Скульптурные фигурки младенца Христа делались чаще всего из дерева и воска, реже из кости, с подчеркнуто детскими пропорциями тела, с миниатюрными ручками, ножками. Они, скорее, напоминали больших кукол с подвижными конечностями, с раскрашенными лицами, которым художники придавали обаяние и чистоту детских черт: распахнутые детские глаза, мягкий румянец на щеках, кудрявые или волнистые волосы. Такие фигурки ставились на небольшие алтари в монашеских кельях и / или общих комнатах, они меняли позы и одеяния. Монахини называли их «süss kindlin Jesus» или «Jesulein», забота о скульптурке младенца-Бога была важнейшей частью религиозного культа, но в то же время и игрой. Серьезные монахини играли в подвижные скульптурки младенца Иисуса, как маленькие девочки, но это была священная игра в божественное материнство: Христос-ребенок живет в сердце каждой монахини, а монахиня должна быть ему вместо матери; эта игра напрямую была связана с теологическим осмыслением человеческой природы Иисуса Христа. Игра-культ продолжалась круглый год, но на Адвенту и на Рождество выходы и манипуляции со скульптурой младенца-Иисуса, его облачение и раскачивание были частью литургии (Kürzender 2013; Anna-Laura de la Iglesia y Nikolaus 2013).

«Оживающие» статуи

История «оживающих» божественных статуй уходит своими корнями в глубокую древность. Со времен Древней Греции и Рима сохранились описания подвижных статуй богов. Геродот описывает скульптуру Озириса, которую выносили жрецы на плечах во время торжественных шествий. Голова ее непрерывно двигалась справа налево, бросая по сторонам искрометные взгляды огненных глаз.

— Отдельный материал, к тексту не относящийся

-- ==== Sys2Proof/Certificates/Slice0/Obligations.lean ====
section
/-!
DEFINITION. The statements for the provers. Hypotheses speak of the state and the operands alone; a conclusion `Does c s b` is that the command answers the next
state whose module is exactly `b`, which states its frame too.
-/
open Sys2Proof Sys2Proof.Machine

/-- R473, R476: the short commands that ask. Each, standing in its mailbox with a payload of its form, is answered OK with what it asks for, and nothing else of
the module changes but the mailbox. R7, R476, R541 class 4 and 5 of QUERY_STATE: the words of a die's register block, and the state words of every unit of the dies that are up, reach the host
buffer; the registers read are those of the die named, RCL fields read are cleared, and the units read are compared with the cobbler's table (R402). Where it rests on a choice of the model: log entries 12, 73 and 96. -/
def Obligations.QueriesAnswer : Prop :=
  (∀ (s : State) (f m : Nat),
    let b := s.blk
    let r := b.reqOf f m
    (Stands b f m 0x01 → Passes b r false (!r.reservedOk []) false false →
      Does (.identify f m) s (b.reply r .ok 0 (leBytes 8 (b.rn ⟨.IDENT_PART, 0, 0⟩) ++ leBytes 4 (b.rn ⟨.IDENT_PRESENT, 0, 0⟩) ++
        leBytes 4 (b.rn ⟨.IDENT_MASTER, 0, 0⟩) ++ leBytes 4 b.sec.fwVersion ++ leBytes 2 3 ++ leBytes 2 (fnId f) ++ leBytes 1 (b.fnPart f) ++
        leBytes 1 (fnMailboxes f) ++ leBytes 2 (64 - b.opsOpen)))) ∧
    (Stands b f m 0x02 → r.u 0 1 = 0 → Passes b r false (!r.reservedOk [(0, 1)]) false false →
      Does (.queryStateSummary f m) s ((b.reply r .ok 0 ((Config.summary b.fresh).take 240)).tick)) ∧
    (∀ x, Stands b f m 0x02 → r.u 0 1 = 1 → b.part (r.u 1 1) = some x →
      Passes b r (decide (r.u 1 1 ≤ 7) && (b.part (r.u 1 1)).isNone) (!r.reservedOk [(0, 2)] || decide (7 < r.u 1 1)) false false →
      Does (.queryStatePartition f m) s (b.reply r .ok 0 (b.partPayload (r.u 1 1) x))) ∧
    (∀ o, Stands b f m 0x02 → r.u 0 1 = 2 → b.handleOp r = some o → Passes b r false (!r.reservedOk [(0, 1)]) false false →
      Does (.queryStateOperation f m) s
        (b.reply r .ok o.handle (leBytes 2 o.st.code ++ leBytes 2 o.kind.command ++ leBytes 2 o.status ++ leBytes 2 0 ++ leBytes 4 o.progress))) ∧
    (∀ c, Stands b f m 0x02 → r.u 0 1 = 3 → b.hostWrite (r.u 16 8) (b.genList (r.u 1 1)) = some c →
      Passes b r (decide (r.u 1 1 ≤ 7) && (b.part (r.u 1 1)).isNone) (!r.reservedOk [(0, 2), (16, 8)] || decide (7 < r.u 1 1)) false false →
      Does (.queryStateGenerations f m) s (c.reply r .ok 0 (leBytes 4 (b.genList (r.u 1 1)).length)))) ∧
  (∀ (s : State) (f m : Nat) (q : RegBlk) (c : Blk),
    let b := s.blk
    let r := b.reqOf f m
    let y := b.blockRead (r.u 2 1) q (r.u 4 1) (r.u 12 4 / 4) (r.u 8 4)
    let us := (((List.range 10).filter b.up).map unitsOf).flatten
    let xs := (us.map (fun u => leBytes 4 u ++ leBytes 4 (b.regView (unitReg u)).toNat)).flatten
    (Stands b f m 0x02 → r.u 0 1 = 4 → blkOrder[r.u 3 1]? = some q → b.up (r.u 2 1) = true → y.2.hostWrite (r.u 16 8) y.1 = some c →
      Passes b r false (!r.reservedOk [(0, 1), (2, 3), (8, 16)] || decide (9 < r.u 2 1) || decide (18 < r.u 3 1) || decide (8 < r.u 4 1) ||
        decide (2 ^ 20 < r.u 12 4) || decide (r.u 8 4 % 4 ≠ 0) || decide (r.u 12 4 % 4 ≠ 0)) false false →
      Does (.queryStateRegisters f m) s (c.reply r .ok 0 (leBytes 4 y.1.length))) ∧
    (Stands b f m 0x02 → r.u 0 1 = 5 → b.hostWrite (r.u 16 8) xs = some c → Passes b r false (!r.reservedOk [(0, 1), (16, 8)]) false false →
      Does (.queryStateUnits f m) s
        (((c.reply r .ok 0 (leBytes 4 xs.length)).parts.foldl (fun d (x : Nat × Part) => d.crossCheck x.1) (c.reply r .ok 0 (leBytes 4 xs.length))).flowsFollow b)))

В Иераполисе перед храмом стояли громадные фигуры из дерева, покрытые позолотой, «двигавшие головами с милостивым или угрожающим выражением, внушая ужас или надежду верующим. … Божества Крита и Родоса, “Фортуны” Анциума, все идолы Лациума и Этрурии, группа Юпитера и Юноны в виде детей в Престене, римские Диоскуры отличались подвижностью, достигавшейся с помощью механизма, скрытого в полой груди статуй» (Йорик 1990: 5). Упоминается еще и статуя, изображающая город Ниссу, позолоченная и наряженная в шафрановые мантии, которая во время празднества вставала на своей колеснице, совершала возлияния молока в знак жертвоприношения и снова усаживалась на место. «Аrte dedalica», статуи Дедала, его знаменитая Венера были оснащены механизмами и свободно двигали конечностями (Там же).

От этих подвижных «играющих» статуй, как считает Йорик, ведут свое происхождение марионетки и фантоши.

Сам культ «оживающих» статуй – обращение с ними, их движения, разворачивающиеся с ними действа – включал в себя элементы игры. Жрецы наряжали и украшали статуи, придавали им разные позы, заставляли их двигаться при помощи хитроумных механизмов, потайных нитей, жидкого «серебра» (ртути).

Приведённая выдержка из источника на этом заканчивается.